Open s769 opened 2 years ago
There is support for this via https://github.com/cornellius-gp/gpytorch/blob/master/gpytorch/kernels/multi_device_kernel.py (see the tutorial notebook here).
Note that if your kernel is large enough to use checkpointing, you may be better off using KeOps on a single GPU just due to overhead: https://github.com/cornellius-gp/gpytorch/blob/master/examples/02_Scalable_Exact_GPs/KeOps_GP_Regression.ipynb
Oh, I see -- I missed the "multiple processes" bit, my bad! That's currently not supported, but it might be possible to do something similar to what is done in MultiDeviceKernel, which extends DataParallel, by extending DistributedDataParallel in a similar way
@s769 we'd be open to a PR, if you'd be willing to implement this!
I tried to run the code from the tutorial but got an error. The output covariance matrix is on multiple GPUs instead of output_device.
I tried to run the code from the tutorial but got an error. The output covariance matrix is on multiple GPUs instead of output_device.
I get the same error. Did you manage to fix it?
I tried to run the code from the tutorial but got an error. The output covariance matrix is on multiple GPUs instead of output_device.
I get the same error. Did you manage to fix it?

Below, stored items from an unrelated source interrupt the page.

/-- A sum flit that a member takes from port n into its reduction buffer (R344, R347, R354). -/
def sumArrive (s : State) (n : Nat) (f : Flit) : State :=
  let k := flRch f / 2
  abortIdle (sumGo (updGrp (oweCredit s n 2 1) k fun g => { g with waiting := g.waiting ++ [(n, f)] }) k) k

/-- An owner starts a block's sum pass (R343, R347). -/
def sumStart (s : State) (k b : Nat) : State :=
  let g := grp s k
  let x := (mget g.blks {} b).x
  let s := updGrp s k fun g => { g with sumTok := g.sumTok - 1, inSum := g.inSum + 1 }
  sendSum (updBlk s k b fun c => { c with passed := true, seen := 1 }) k b 1 x

-- The parameter pass (R353).

/-- An owner sends a block's parameter pass. -/
def parStart (s : State) (k b : Nat) : State :=
  let g := grp s k
  let r := readBlock s (copyBase g (liveCopy s + 1) + 128 * b)
  let x := (mget g.blks {} b).x
  let s := updGrp r.2 k fun g => { g with parTok := g.parTok - 1, inPar := g.inPar + 1 }
  let s := updBlk s k b fun c => { c with parSent := true }
  foldTo 4 (fun f s => redSend s k 6 (redFlit (2 * k + 1) (sectorOf (r.1.drop (8 * f))) x f b)) s

/-- A parameter flit of a block of the tile's own comes home and is absorbed: with the last one the token (R353, R357). One that fails its
PAR ends a round that is RUNNING (R354). -/
def parHome (s : State) (k : Nat) (f : Flit) : State :=
  let s := if flOvs f % 4 = 3 then
      updGrp s k fun g => { g with parTok := min 1 (g.parTok + 1), inPar := g.inPar - 1 }
    else s
  if (grp s k).st = 3 then abortIdle s k
  else if (grp s k).st ≠ 1 then s
  else if !parOk f then redAbort s k 2
  else if flOvs f % 4 = 3 then redDone (updBlk s k (flBlock f) fun c => { c with home := true }) k
  else s

/-- A parameter flit of another block at a member (R353): a RUNNING one writes it, or aborts its round if its PAR fails; it goes on
unchanged. -/
def parTake (s : State) (k : Nat) (f : Flit) : State :=
  let g := grp s k
  let b := flBlock f
  if g.st ≠ 1 then redSend s k 6 f
  else if !parOk f then redAbort (redLeave s k f) k 2
  else
    let i := flOvs f % 4
    let s := dmaFresh s ((copyBase g (liveCopy s + 1) + 128 * b + 32 * i) % spadBytes s / 32) f.data
    let s := updBlk s k b fun c =>
      { c with arrived := c.arrived ||| 2 ^ i, x := if i = 3 then flExp f else c.x }
    redDone (redLeave s k f) k

/-- A parameter flit that a member takes from port n (R353, R354). -/
def parArrive (s : State) (n : Nat) (f : Flit) : State :=
  let k := flRch f / 2
  let s := parRaise (oweCredit s n 2 1) n f
  if gOwns (grp s k) (flBlock f) then parHome s k f else parTake s k f

/-- A VC2 flit at the front of the buffer of port n (R338, R341): a duplicate tile takes none (R324), a RELAY sends it on from where it
stands, and a MEMBER takes it. -/
def vc2Arrive (n : Nat) (f : Flit) (s : State) : State :=
  let k := flRch f / 2
  let r := gRole (grp s k)
  if s.fab.dup then oweCredit s n 2 1
  else if !hasAdapt s || r = 0 || r = 3 then vc2Discard s n f
  else if r = 2 then redSend (parRaise s n f) k n f
  else if flRch f % 2 = 0 then sumArrive s n f
  else parArrive s n f

/-- VC2 flits of port n handled in order, until one is held in the buffer for a credit of its way out: the later ones wait behind it,
whatever their channel (R312). `fuel` bounds them. -/
def vc2Go (fuel : Nat) (s : State) (n : Nat) : State :=
  match fuel with
  | 0 => s
  | k + 1 =>
    match (portOf s n).inVc2 with
    | [] => s
    | f :: r =>
      if transit s n 2 ≠ 0 then s else vc2Go k (vc2Arrive n f (updPort s n fun p => { p with inVc2 := r })) n

/-- The VC2 flits in the buffers of the ports that may be handled. -/
def vc2Drain (s : State) : State := foldTo 6 (fun n s => vc2Go (portOf s n).inVc2.length s n) s

/-- Block `formed` of a RUNNING group is formed, and the flits that waited for it go on (R345). -/
def formNext (s : State) (k : Nat) : State := sumGo (formBlock s k (grp s k).formed) k

-- Barriers (R342, R355, R357).

/-- Whether a member holds all its tokens. -/
def holdsTokens (g : Group) : Bool := g.sumTok == gTokens g && g.parTok == 1

/-- Whether the reduction groups refuse a PREPARE (R342). -/
def redRefuses (s : State) (m : ModeWord) : Bool :=
  let mem := s.red.filter fun g => gRole g == 1
  let flip := m.pepoch % 2 != s.mode.pepoch % 2
  let linkBad := s.fab.ports.any fun p => p.st == 4 || p.st == 1
  mem.any (fun g => g.st == 1 || g.st == 3) || (flip && mem.any (·.st == 0))
    || ((m.applyRed || flip) && mem.any (fun g => !holdsTokens g) && !linkBad) || (m.applyRed && flip)

/-- The staged registers of group k as a live configuration. -/
def stagedRed (s : State) (k : Nat) : RCfg :=
  let r (o : Nat) : W32 := reg s (0x8000 + 256 * k + o)
  { cfg := r 0, size := r 4, bases := r 8, param := r 0xC, end01 := r 0x10, end23 := r 0x14
    lr := (natsTo 4).map fun i => r (0x20 + 4 * i), pmin := (natsTo 4).map fun i => r (0x30 + 4 * i)
    pmax := (natsTo 4).map fun i => r (0x40 + 4 * i) }

/-- Every block at EXP0 with nothing formed. -/
def freshBlks (c : RCfg) : SMap RBlk :=
  let x := signedN 8 (fieldN c.size 16 8)
  if x = 0 then [] else (natsTo (zeroIs 2048 (fieldN c.size 0 11))).map fun b => (b, { x := x })

/-- APPLY_RED for one group (R342, R343, R357). -/
def applyRedGroup (s : State) (k : Nat) : State :=
  let g := grp s k
  let lost := if gRole g = 1 then gTokens g + 1 - g.sumTok - g.parTok else 0
  let c := stagedRed s k
  let mem := fieldN c.cfg 30 2 == 1
  updGrp s k fun g =>
    { live := c, cause := g.cause, blks := freshBlks c, retired := satAdd 0xFFFF g.retired lost
      waiting := g.waiting, leaving := g.leaving
      sumTok := if mem then fieldN c.cfg 25 2 + 1 else 0, parTok := if mem then 1 else 0 }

No, I give up. The error I'm getting is that I can't regroup a lazy tensor on multiple GPUs into the output device. The approach I used later was to disassemble the image into pieces, then do Gaussian regression on each, and finally assemble them on the output device.
Are there any updates on why the tutorial notebook fails?
No, I have not made any progress.
I have just tried to run the CIFAR DKL on multiple GPUs (AMD300X) and I am getting the same issue as above. Though it is pretty fast to train on a single one
Is there a way to train on multiple GPUs across multiple processes (i.e. through torch.nn.parallel.DistributedDataParallel)?